That artists are not entirely separable from their work would seem too commonsensical to deny, yet the formalist hold on art criticism for much of this century squeezed out the person in its need to crush anecdote. Social scientists, art critics and curators alike may now admit the personae of their subjects, as well as themselves, in the writing they produce. Hence Antony Hamilton looks out warily in the full page colour frontispiece of the catalogue from an array of Burke & Wills props (beard, stony ground, dry hole in ground, kangaroo skin draped on knee). Is he a bushman? No, but he was born on a farm and lives in the bush (Beltana, to the north west of the Flinders Ranges, in a situation of wilful hardship). Is he a naive? No, he is art school trained (at the South Australian School of Art in the 1970s). Does his short (c. thirteen year) career deserve a state gallery survey? The answer hinges on whether or not we should take Hamilton seriously.

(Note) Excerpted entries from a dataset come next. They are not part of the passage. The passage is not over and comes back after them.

-- ==== Sys2Proof/Tests/Slice0.lean ====
section
/-! SUPPORT. Tests with expected results from spec/95_test_vectors.md, the smoke test of WellFormed, and one witness for the
hypotheses of each statement. -/

namespace Sys2Proof.Tests

open Sys2Proof Sys2Proof.Machine

/-- A block on a platform of 16 address bits that admits every access. -/
def st (mem : Memory) (inputs : List Input) : State := { State.resetOn 16 [] mem with inputs := inputs }

/-- The same on a platform that denies one range. -/
def stDenied (base size : Nat) (kind : AccessKind) : State := State.resetOn 16 [{ base, size, kind }] []

/-- The next state, if there is one. -/
def nextOf : Host.Outcome State Fault Refusal → Option State
  | .next s => some s
  | .fault _ => none
  | .refused _ => none

/-! ## WellFormed: every check refuses an ill-formed term -/

theorem test_wf_instr_accepts : Instr.wf 16 (.encodeShort 65535 4 0 5 65535 1) = true := by decide
theorem test_wf_instr_src : Instr.wf 16 (.encodeShort 0 4 0 5 65536 1) = false := by decide
theorem test_wf_instr_dst : Instr.wf 16 (.encodeLong 65536 4 0 5 0 1) = false := by decide
theorem test_wf_request_src : Request.wf 16 { cmd := 0, len := 0, cap := 0, src := 65536, dst := 0 } = false := by decide
theorem test_wf_request_dst : Request.wf 16 { cmd := 0, len := 0, cap := 0, src := 0, dst := 65536 } = false := by decide
theorem test_decode_refuses_src_by_name :
    (match decode 16 { cmd := 0, len := 0, cap := 0, src := 65536, dst := 0 } with
      | .error e => some e
      | .ok _ => none) = some .srcTooWide := by decide
theorem test_decode_refuses_dst_by_name :
    (match decode 16 { cmd := 0, len := 0, cap := 0, src := 0, dst := 65536 } with
      | .error e => some e
      | .ok _ => none) = some .dstTooWide := by decide

/-! ## Decoding: words written out from the layout of R41, `reserved ++ ct ++ vc ++ reserved ++ op` -/

/-- Row S6: `CMD = 0x00150200`. -/
theorem test_decode_short_bits :
    (Request.mk (0x00#8 ++ 0x15#8 ++ 0x02#8 ++ 0b0000000#7 ++ 0b0#1) 2 4 0x2000 0x1000).instr
      = .encodeShort 0x1000 4 0x02 0x15 0x2000 2 := by decide

/-- Row L5, every reserved bit set (R47). -/
theorem test_decode_long_bits :
    (Request.mk (0xFF#8 ++ 0x29#8 ++ 0x03#8 ++ 0b1111111#7 ++ 0b1#1) 3 9 0x2000 0x1000).instr
      = .encodeLong 0x1000 9 0x03 0x29 0x2000 3 := by decide

/-- R53: the words of row L6. -/
theorem test_encode_long_word :
    encode (.encodeLong 0x1000 10 1 0x39 0x2000 4)
      = { cmd := 0x00390101, len := 4, cap := 10, src := 0x2000, dst := 0x1000 } := by decide

/-- R53, P4: an assembler line with decimal and hexadecimal operands. -/
theorem test_assemble_line :
    assemble "ENCODE_LONG 0x8000, 72, 0, 0x39, 0x7000, 64".toList
      = some (.encodeLong 0x8000 72 0 0x39 0x7000 64) := by decide

theorem test_assemble_refuses_wide_operand :
    assemble "ENCODE_SHORT 0, 4, 256, 5, 0, 1".toList = none := by decide

/-! ## The operations: two steps each, on rows of 95_test_vectors.md -/

/-- Row S2 (source Scenario 2). -/
theorem test_short_scenario2 :
    (nextOf (step (st [(0x2000, 0xBC), (0x2001, 0x4E)]
        [.request 7 { cmd := 0x00150000, len := 2, cap := 4, src := 0x2000, dst := 0x1000 } []]))).map
      (fun t => (t.mem.readAll 0x1000 5, t.delivered))
      = some ([0x15, 0xBC, 0x4E, 0x35, 0x00], [{ requester := 7, response := { status := .ok, length := 4 } }]) := by
  decide

/-- Row S18: every check fails, the channel is reported. -/
theorem test_short_priority :
    (nextOf (step (st [] [.request 0 { cmd := 0x00050700, len := 0, cap := 0, src := 0x2000, dst := 0x1000 } []]))).map
      (fun t => (t.mem, t.delivered))
      = some ([], [{ requester := 0, response := { status := .invalidChannel, length := 0 } }]) := by decide

/-- Row L5: a payload byte of 0x00, the blank byte of memory, among them. -/
theorem test_long_row_l5 :
    (nextOf (step (st [(0x2001, 0x01), (0x2002, 0x02)]
        [.request 0 { cmd := 0x00290301, len := 3, cap := 9, src := 0x2000, dst := 0x1000 } []]))).map
      (fun t => (t.mem.readAll 0x1000 9, t.delivered))
      = some ([0xE9, 0x03, 0x00, 0x15, 0x00, 0x01, 0x02, 0xF9, 0x03],
          [{ requester := 0, response := { status := .ok, length := 9 } }]) := by decide

/-- Row L7: capacity one below the size. -/
theorem test_long_row_l7 :
    (nextOf (step (st [(0x2000, 0xB9)]
        [.request 0 { cmd := 0x00390101, len := 4, cap := 9, src := 0x2000, dst := 0x1000 } []]))).map
      (fun t => (t.mem, t.delivered))
      = some ([(0x2000, 0xB9)], [{ requester := 0, response := { status := .bufferTooSmall, length := 0 } }]) := by decide

/-! ## Witnesses: a concrete state and operands meeting all hypotheses of each statement -/

/-- An accepted short request, at the largest valid channel and the smallest capacity. -/
def shortI : Instr := .encodeShort 0x1000 4 3 0x05 0x2000 2

/-- An accepted long request, its capacity exactly the size. -/
def longI : Instr := .encodeLong 0x1000 8 0 0x39 0x2000 2

/-- A request that fails the capacity check by one byte. -/
def failingI : Instr := .encodeLong 0x1000 7 0 0x39 0x2000 2

/-- P5's request: the regions share bytes. -/
def overlapI : Instr := .encodeLong 0x9002 16 0 0x39 0x9000 4

/-- An accepted short request that ends exactly one byte past the top of 16 address bits. -/
def pastTopI : Instr := .encodeShort 0xFFFD 4 0 0x05 0x2000 1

The Art Gallery of South Australia appeared to do so. The exhibition was generously arrayed through a suite of spacious galleries, as in the attractive catalogue, by curator Sarah Thomas (the gallery's budget did not run to reproducing all works, but Thomas's essay ably integrates and expands upon her informative wall labels) . The exhibition's arrangement encouraged the viewer to see the show as a single installation, at least in the three principal spaces of its display.
Minimally worked pieces took their place in a congregated invocation of sensation which, for some, might parallel that of wandering around the outback ruins of settlement – whether at Beltana, further north at Lake Killalpaninna or into the Cooper Creek area, for example – where the fringes of sheep or cattle farming territory intersect with memories of camel trekking and the fate of explorers. In such places relics as slight as a twist of wire, through their contradictory offering of spare poetry and a banality which deflects meaning, can prompt a late twentieth century species of 'weird melancholy'.

So where is the art? Hamilton traces his lineage back to Duchamp and (especially) Beuys, as mediated through art school in the 1970s. He plays intently yet lightly with this heritage, his work operating as spaces of intersecting narratives which acknowledge transparent beat-ups like that of the Nullarbor Nymph story of the 1971, while respecting, it would seem, the persons of its roo-shooting perpetrators (Miss or Myth? 1992-94); which associate Elle Macpherson underwear with 'kanga chic'(Weebubbie dream of the kangaroo girl, 1994-96); which incorporate sly reference to media hysteria around the Azaria Chamberlain case, at the same time as recalling older stories of lost children, from Tarzan to antiquity (Rock the Cradle, 1998). Hamilton is media savvy without being overly critical, myth invoking without being overly portentous. The most dramatically proposed work in the show, Hung White Fox and shadow, 1999, might suggest that ghosts walk the land, but if the slumped red sacks of Raddle Man , 1997, can suggest 'the magnificent Elder's Ranges' , the abrupt change of scale occasioned by the sticks of raddle - "whitefella ochre" – in that work bring the viewer to a real life scale of museum objects. Hamilton's work, casually resting on first encounter, stutters, on engaging with it, into questions of time, space and memory. Through it we understand that we can still die of thirst in the back of beyond, even if captured on candid satellite camera. Yet inWhere the crow flies backwards, 1999, intensely material mulga logs frame the theatre of a lone, stuffed and suspended crow: the work postulates a tangible yet fictive zone that limns the never-never, an outback as metaphysical as it is real.

Hence Hamilton's work, in its modest beauty and immediately apprehended presence, segues from the allusive to the elusive, towards the source of its resonance. It may be seen as simply re-presenting the outback as an example of the Freudian repressed to our predominantly coastal settler culture – but also, perhaps, as a gesture towards the Real, in a Lacanian sense, that is, as that which is largely excluded from, or media-veiled in, our minds, but which acts beyond speech as a irreducible parameter of our thinking.
Hamilton's work certainly invokes specific stories (of bush spirits, lost children, male endurance) in a sufficiently multivalent, contradictory and non-cliched way to intimate the outback as a defining void in our register of our imaginations. Further, Rock the Cradle's title refers to Ayer's Rock and Cradle Mountain as sacred sites of white tourism and media fetishisation, but Indigenous stories inevitably hover around such a work. The void of the outback opens out on to one much more crucial, namely that between Aborigines and whites . If the outback can constitute one (of several) approaches to this, it can retain its centrality to debates about Australian identity, place and ideology. To summon the Real pointfully and as a condition of such a point, one must be ... serious.